• Work required:
In the listing below, find the line that contains "accPrev := List.replicate" and the line that contains "def sameSign (a". Quote both and every line between them, exactly, and nothing more.

• Provided material:

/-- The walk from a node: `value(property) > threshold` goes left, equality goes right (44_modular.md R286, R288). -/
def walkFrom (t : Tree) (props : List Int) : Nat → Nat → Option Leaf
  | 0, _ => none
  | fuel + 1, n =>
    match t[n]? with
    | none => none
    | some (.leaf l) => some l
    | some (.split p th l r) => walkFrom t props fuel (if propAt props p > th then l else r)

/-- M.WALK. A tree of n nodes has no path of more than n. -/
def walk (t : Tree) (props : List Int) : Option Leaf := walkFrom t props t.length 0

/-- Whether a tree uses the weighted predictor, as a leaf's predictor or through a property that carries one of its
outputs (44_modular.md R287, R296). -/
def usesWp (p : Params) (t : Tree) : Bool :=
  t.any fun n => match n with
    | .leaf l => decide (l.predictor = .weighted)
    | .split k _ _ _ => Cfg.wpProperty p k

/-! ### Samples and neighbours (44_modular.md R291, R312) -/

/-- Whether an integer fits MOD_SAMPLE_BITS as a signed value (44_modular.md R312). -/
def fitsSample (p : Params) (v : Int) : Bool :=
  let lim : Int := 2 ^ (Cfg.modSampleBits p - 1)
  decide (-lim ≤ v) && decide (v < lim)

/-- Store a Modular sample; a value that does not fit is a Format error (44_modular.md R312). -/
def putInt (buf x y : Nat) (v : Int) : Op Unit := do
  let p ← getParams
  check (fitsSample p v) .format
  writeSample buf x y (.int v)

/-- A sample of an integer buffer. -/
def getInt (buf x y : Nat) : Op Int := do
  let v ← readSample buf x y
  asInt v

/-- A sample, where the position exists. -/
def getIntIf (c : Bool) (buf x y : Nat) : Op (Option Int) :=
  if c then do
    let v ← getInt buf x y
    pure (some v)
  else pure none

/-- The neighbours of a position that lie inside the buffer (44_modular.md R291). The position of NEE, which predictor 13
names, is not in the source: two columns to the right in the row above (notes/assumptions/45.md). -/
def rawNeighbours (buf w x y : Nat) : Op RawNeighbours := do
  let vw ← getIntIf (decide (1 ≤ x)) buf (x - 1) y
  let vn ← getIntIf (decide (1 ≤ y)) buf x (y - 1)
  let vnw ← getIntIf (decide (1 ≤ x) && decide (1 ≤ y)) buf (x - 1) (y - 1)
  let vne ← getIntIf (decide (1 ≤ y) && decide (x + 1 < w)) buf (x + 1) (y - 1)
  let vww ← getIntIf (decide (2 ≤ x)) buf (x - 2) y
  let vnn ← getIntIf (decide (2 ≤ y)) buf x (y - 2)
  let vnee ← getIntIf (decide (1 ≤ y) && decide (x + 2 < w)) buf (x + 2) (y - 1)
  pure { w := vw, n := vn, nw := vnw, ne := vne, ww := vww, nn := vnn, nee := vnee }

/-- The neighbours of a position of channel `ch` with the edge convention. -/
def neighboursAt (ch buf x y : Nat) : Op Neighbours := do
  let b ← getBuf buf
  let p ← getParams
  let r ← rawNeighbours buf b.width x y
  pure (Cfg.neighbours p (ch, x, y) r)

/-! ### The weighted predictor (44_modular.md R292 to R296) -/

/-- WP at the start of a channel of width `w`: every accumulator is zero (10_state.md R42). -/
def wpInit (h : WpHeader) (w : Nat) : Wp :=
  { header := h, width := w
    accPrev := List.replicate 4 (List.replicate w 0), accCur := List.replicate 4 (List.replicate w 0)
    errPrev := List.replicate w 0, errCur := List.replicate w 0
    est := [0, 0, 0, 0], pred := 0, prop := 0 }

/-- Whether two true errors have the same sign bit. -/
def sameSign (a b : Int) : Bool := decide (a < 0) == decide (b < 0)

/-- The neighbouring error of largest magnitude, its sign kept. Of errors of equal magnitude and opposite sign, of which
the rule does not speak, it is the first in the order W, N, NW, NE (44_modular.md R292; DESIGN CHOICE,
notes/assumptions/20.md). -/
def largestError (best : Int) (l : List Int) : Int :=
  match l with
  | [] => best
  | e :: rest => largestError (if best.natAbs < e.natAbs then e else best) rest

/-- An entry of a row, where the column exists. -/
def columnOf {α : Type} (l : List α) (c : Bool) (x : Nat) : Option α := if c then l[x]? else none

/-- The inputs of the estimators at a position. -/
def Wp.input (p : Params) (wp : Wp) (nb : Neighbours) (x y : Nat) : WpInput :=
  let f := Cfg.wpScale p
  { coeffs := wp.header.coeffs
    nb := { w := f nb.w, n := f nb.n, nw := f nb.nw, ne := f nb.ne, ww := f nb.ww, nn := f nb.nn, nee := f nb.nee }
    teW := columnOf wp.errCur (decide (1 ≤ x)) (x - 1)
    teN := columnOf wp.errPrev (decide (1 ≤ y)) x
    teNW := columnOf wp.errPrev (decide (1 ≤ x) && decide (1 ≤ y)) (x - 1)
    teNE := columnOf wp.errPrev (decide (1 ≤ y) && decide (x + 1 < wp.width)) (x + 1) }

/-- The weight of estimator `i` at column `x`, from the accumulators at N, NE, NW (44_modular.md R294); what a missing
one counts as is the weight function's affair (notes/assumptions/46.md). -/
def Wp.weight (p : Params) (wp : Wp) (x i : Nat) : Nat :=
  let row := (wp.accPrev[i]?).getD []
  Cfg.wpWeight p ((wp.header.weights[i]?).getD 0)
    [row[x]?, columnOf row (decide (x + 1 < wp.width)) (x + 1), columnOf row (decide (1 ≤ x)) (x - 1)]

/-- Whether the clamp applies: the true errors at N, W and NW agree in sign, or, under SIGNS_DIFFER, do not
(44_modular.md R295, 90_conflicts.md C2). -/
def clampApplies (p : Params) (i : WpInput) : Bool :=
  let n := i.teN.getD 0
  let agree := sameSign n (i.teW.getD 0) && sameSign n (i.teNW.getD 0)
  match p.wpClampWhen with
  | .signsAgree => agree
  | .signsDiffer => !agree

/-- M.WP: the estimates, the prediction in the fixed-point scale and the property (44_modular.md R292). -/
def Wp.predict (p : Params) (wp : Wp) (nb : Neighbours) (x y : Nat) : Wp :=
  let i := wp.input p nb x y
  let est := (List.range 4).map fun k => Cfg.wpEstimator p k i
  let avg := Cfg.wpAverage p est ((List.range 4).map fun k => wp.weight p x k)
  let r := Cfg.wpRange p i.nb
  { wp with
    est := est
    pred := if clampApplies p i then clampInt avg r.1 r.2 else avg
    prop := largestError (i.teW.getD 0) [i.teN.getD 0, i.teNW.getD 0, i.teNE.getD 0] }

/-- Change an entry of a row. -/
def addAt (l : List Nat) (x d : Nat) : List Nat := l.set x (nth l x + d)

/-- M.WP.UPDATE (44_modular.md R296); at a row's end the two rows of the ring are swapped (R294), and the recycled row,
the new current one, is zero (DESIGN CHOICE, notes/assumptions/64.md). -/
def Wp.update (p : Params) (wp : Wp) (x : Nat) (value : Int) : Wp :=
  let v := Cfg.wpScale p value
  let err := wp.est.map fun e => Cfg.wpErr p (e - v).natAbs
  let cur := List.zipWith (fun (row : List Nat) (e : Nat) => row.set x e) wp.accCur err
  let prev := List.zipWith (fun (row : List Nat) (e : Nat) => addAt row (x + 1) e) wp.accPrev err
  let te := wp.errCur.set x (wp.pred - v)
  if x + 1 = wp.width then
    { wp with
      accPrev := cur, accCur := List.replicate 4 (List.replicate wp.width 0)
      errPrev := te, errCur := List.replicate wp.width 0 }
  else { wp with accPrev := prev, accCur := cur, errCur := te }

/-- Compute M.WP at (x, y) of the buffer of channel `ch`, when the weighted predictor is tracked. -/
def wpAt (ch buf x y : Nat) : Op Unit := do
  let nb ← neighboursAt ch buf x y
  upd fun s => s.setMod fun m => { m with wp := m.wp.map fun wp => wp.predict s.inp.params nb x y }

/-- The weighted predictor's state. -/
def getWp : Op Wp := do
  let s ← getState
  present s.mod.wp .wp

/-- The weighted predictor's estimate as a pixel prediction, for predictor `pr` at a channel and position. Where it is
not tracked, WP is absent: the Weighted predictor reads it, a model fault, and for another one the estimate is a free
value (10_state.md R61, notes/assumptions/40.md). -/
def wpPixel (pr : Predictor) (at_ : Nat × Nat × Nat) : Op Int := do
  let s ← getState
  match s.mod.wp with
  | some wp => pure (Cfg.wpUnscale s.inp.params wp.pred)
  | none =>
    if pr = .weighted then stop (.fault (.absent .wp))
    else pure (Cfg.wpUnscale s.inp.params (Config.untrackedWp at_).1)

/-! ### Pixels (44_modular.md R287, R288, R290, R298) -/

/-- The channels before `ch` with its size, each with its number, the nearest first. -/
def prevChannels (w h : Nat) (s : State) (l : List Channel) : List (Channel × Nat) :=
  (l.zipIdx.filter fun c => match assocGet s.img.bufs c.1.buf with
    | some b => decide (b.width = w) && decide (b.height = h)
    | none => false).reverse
==
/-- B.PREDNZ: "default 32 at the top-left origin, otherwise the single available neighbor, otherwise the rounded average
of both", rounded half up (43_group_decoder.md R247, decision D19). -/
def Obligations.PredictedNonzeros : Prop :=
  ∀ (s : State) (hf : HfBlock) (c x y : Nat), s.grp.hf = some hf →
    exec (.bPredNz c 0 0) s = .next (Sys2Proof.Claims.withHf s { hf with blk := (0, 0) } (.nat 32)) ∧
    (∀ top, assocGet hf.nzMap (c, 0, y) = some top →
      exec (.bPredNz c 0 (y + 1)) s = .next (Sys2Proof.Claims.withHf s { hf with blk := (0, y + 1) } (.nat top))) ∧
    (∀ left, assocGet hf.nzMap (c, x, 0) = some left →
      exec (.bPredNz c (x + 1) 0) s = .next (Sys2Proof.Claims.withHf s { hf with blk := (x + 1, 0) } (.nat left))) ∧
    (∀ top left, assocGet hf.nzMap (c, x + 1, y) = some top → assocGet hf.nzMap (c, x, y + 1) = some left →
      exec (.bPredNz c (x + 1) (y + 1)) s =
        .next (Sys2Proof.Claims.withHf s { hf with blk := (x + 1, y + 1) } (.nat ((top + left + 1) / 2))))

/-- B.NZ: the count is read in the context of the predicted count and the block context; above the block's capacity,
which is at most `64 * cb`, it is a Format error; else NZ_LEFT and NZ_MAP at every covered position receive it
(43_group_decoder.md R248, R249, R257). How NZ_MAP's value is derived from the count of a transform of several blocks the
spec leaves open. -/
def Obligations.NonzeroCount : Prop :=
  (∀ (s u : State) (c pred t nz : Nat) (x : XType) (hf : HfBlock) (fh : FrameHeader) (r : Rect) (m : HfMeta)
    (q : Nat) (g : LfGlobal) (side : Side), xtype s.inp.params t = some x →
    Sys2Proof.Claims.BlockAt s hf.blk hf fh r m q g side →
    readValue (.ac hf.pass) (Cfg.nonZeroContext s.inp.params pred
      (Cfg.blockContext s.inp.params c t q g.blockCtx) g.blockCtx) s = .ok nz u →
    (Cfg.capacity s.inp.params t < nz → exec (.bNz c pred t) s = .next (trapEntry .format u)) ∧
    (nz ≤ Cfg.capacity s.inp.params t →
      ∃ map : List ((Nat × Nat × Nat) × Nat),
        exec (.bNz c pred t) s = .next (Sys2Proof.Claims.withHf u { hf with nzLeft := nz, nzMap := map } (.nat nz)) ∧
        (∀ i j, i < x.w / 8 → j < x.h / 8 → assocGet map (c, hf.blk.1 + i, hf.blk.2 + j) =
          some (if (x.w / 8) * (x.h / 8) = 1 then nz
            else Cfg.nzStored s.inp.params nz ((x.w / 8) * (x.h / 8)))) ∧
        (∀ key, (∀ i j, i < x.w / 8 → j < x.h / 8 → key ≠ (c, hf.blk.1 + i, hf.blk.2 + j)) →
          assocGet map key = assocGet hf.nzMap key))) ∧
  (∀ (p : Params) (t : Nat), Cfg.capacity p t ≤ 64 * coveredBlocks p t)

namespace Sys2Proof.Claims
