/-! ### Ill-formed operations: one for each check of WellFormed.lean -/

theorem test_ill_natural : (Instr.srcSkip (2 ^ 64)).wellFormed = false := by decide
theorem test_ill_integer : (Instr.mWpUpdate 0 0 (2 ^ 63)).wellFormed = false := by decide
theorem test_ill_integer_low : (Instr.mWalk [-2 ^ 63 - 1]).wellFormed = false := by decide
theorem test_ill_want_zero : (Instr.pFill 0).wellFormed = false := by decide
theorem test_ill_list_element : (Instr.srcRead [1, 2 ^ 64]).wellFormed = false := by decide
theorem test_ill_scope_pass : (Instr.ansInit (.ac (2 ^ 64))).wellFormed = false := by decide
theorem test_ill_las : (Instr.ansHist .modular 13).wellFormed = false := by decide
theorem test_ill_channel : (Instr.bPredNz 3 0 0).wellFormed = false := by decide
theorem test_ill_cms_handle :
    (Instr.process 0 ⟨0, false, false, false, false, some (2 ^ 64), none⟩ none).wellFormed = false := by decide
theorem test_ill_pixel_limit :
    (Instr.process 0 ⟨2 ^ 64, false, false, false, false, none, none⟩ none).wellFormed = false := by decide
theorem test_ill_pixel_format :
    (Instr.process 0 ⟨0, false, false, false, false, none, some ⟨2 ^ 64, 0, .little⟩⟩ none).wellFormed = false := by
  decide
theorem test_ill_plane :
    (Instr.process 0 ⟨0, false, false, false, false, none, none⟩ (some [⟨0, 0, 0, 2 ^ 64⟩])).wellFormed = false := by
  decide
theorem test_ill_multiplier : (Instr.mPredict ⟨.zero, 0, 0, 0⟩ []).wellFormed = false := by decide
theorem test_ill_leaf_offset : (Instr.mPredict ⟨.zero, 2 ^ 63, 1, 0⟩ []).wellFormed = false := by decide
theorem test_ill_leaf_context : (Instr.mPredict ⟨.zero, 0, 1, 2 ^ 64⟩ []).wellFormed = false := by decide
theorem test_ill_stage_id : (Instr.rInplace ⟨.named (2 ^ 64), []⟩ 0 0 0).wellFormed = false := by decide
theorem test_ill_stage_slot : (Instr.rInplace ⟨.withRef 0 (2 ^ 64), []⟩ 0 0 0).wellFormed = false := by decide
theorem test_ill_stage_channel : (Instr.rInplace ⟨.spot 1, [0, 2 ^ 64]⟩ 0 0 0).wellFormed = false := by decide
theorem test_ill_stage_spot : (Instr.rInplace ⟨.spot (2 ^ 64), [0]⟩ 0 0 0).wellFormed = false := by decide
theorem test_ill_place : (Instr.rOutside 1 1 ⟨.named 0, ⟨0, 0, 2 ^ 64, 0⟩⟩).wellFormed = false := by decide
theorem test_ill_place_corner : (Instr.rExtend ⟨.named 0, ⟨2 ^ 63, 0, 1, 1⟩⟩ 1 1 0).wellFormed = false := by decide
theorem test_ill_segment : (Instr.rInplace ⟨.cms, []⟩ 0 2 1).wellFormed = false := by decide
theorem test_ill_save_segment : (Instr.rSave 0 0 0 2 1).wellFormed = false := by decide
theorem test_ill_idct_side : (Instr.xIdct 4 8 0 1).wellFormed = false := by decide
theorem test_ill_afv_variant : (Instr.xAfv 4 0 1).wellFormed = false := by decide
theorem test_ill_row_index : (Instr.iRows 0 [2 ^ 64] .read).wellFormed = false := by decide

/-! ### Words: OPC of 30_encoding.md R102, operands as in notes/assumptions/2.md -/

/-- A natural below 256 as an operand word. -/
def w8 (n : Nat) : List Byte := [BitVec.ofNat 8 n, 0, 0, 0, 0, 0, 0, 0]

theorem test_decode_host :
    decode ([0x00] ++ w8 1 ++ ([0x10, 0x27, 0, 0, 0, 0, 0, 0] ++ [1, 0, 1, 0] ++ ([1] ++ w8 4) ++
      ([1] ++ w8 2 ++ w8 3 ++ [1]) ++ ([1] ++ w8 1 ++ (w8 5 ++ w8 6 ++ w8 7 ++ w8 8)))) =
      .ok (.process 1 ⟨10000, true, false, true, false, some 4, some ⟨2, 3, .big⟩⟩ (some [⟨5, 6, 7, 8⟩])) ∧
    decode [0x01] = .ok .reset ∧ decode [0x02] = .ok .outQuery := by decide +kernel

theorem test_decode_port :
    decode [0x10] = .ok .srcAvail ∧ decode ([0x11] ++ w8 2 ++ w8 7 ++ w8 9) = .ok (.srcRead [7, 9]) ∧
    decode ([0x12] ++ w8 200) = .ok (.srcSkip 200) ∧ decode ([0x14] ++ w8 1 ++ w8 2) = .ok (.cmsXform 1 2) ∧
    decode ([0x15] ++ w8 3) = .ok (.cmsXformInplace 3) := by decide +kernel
...
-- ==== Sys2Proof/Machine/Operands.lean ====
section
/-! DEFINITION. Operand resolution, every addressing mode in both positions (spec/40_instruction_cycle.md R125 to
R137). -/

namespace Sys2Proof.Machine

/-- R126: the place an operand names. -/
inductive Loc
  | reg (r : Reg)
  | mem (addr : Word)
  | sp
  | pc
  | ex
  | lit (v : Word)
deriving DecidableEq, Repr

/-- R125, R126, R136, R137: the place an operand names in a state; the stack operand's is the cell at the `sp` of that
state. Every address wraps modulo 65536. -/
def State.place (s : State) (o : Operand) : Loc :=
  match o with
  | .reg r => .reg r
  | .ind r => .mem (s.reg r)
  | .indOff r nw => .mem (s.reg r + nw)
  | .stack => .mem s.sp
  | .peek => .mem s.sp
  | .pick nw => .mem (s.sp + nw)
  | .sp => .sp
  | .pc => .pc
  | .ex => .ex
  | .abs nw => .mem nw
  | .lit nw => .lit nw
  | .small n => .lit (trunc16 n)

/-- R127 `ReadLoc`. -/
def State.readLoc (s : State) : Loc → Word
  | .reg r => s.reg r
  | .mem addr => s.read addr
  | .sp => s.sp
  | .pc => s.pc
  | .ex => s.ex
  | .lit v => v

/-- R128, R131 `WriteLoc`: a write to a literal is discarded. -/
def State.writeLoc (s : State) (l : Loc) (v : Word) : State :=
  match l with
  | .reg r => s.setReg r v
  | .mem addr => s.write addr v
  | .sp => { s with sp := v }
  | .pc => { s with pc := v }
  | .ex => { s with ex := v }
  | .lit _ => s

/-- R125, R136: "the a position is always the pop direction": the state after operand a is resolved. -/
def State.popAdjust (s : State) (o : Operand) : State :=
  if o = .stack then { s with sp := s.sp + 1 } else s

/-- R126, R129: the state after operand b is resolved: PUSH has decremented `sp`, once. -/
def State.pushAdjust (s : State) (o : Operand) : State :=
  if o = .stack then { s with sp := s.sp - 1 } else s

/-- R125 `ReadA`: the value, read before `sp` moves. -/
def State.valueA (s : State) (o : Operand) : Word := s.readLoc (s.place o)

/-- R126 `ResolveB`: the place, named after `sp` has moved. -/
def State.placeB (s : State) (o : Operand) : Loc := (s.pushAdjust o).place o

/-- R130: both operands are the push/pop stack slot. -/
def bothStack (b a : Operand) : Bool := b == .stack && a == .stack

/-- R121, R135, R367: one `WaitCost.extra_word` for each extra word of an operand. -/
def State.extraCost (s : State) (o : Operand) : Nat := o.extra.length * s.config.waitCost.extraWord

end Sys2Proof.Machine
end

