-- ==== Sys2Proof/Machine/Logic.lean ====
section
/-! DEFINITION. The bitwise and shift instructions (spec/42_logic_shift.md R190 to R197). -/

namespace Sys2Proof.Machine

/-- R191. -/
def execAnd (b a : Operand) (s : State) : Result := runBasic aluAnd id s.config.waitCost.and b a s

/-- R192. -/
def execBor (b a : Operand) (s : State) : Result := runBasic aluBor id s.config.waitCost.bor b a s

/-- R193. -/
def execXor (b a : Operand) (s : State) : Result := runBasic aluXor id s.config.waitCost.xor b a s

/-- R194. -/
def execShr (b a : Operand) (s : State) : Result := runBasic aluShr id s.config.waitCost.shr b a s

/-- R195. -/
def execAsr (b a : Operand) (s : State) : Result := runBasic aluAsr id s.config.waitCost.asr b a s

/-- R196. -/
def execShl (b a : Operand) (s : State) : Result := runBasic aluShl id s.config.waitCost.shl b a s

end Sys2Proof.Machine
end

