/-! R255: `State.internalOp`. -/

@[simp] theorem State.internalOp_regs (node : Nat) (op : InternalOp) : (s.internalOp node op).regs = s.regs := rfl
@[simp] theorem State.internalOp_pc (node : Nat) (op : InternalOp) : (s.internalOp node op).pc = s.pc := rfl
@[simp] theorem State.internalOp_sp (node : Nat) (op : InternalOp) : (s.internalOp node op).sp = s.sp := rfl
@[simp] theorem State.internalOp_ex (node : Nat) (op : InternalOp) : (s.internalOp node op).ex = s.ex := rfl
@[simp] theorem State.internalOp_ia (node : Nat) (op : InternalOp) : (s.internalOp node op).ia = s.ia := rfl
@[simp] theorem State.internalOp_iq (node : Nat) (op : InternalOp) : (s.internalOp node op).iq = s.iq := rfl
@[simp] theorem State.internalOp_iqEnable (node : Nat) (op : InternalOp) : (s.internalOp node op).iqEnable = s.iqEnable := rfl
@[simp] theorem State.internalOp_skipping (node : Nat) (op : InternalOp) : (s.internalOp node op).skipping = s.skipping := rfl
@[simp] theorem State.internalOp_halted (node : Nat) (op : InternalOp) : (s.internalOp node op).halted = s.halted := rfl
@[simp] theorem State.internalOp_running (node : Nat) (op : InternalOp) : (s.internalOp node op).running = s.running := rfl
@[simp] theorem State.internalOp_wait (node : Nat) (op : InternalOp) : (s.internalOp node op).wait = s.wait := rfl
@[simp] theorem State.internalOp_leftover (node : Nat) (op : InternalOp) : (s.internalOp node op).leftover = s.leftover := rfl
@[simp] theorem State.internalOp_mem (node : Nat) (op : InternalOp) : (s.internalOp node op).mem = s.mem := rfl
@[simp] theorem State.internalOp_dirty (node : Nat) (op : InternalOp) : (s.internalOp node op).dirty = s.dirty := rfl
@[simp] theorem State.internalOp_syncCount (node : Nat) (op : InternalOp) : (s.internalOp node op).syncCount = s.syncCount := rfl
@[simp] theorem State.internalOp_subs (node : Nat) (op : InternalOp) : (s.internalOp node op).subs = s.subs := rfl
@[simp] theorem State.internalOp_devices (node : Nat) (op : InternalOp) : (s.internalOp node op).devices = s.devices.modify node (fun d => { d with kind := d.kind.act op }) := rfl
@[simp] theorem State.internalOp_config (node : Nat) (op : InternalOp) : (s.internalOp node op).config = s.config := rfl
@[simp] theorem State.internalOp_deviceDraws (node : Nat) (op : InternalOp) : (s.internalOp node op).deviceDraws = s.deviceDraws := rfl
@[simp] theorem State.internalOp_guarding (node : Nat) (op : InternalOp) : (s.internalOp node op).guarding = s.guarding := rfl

• Response below:
    accPrev := List.replicate 4 (List.replicate w 0), accCur := List.replicate 4 (List.replicate w 0)
    errPrev := List.replicate w 0, errCur := List.replicate w 0
    est := [0, 0, 0, 0], pred := 0, prop := 0 }

/-- Whether two true errors have the same sign bit. -/
def sameSign (a b : Int) : Bool := decide (a < 0) == decide (b < 0)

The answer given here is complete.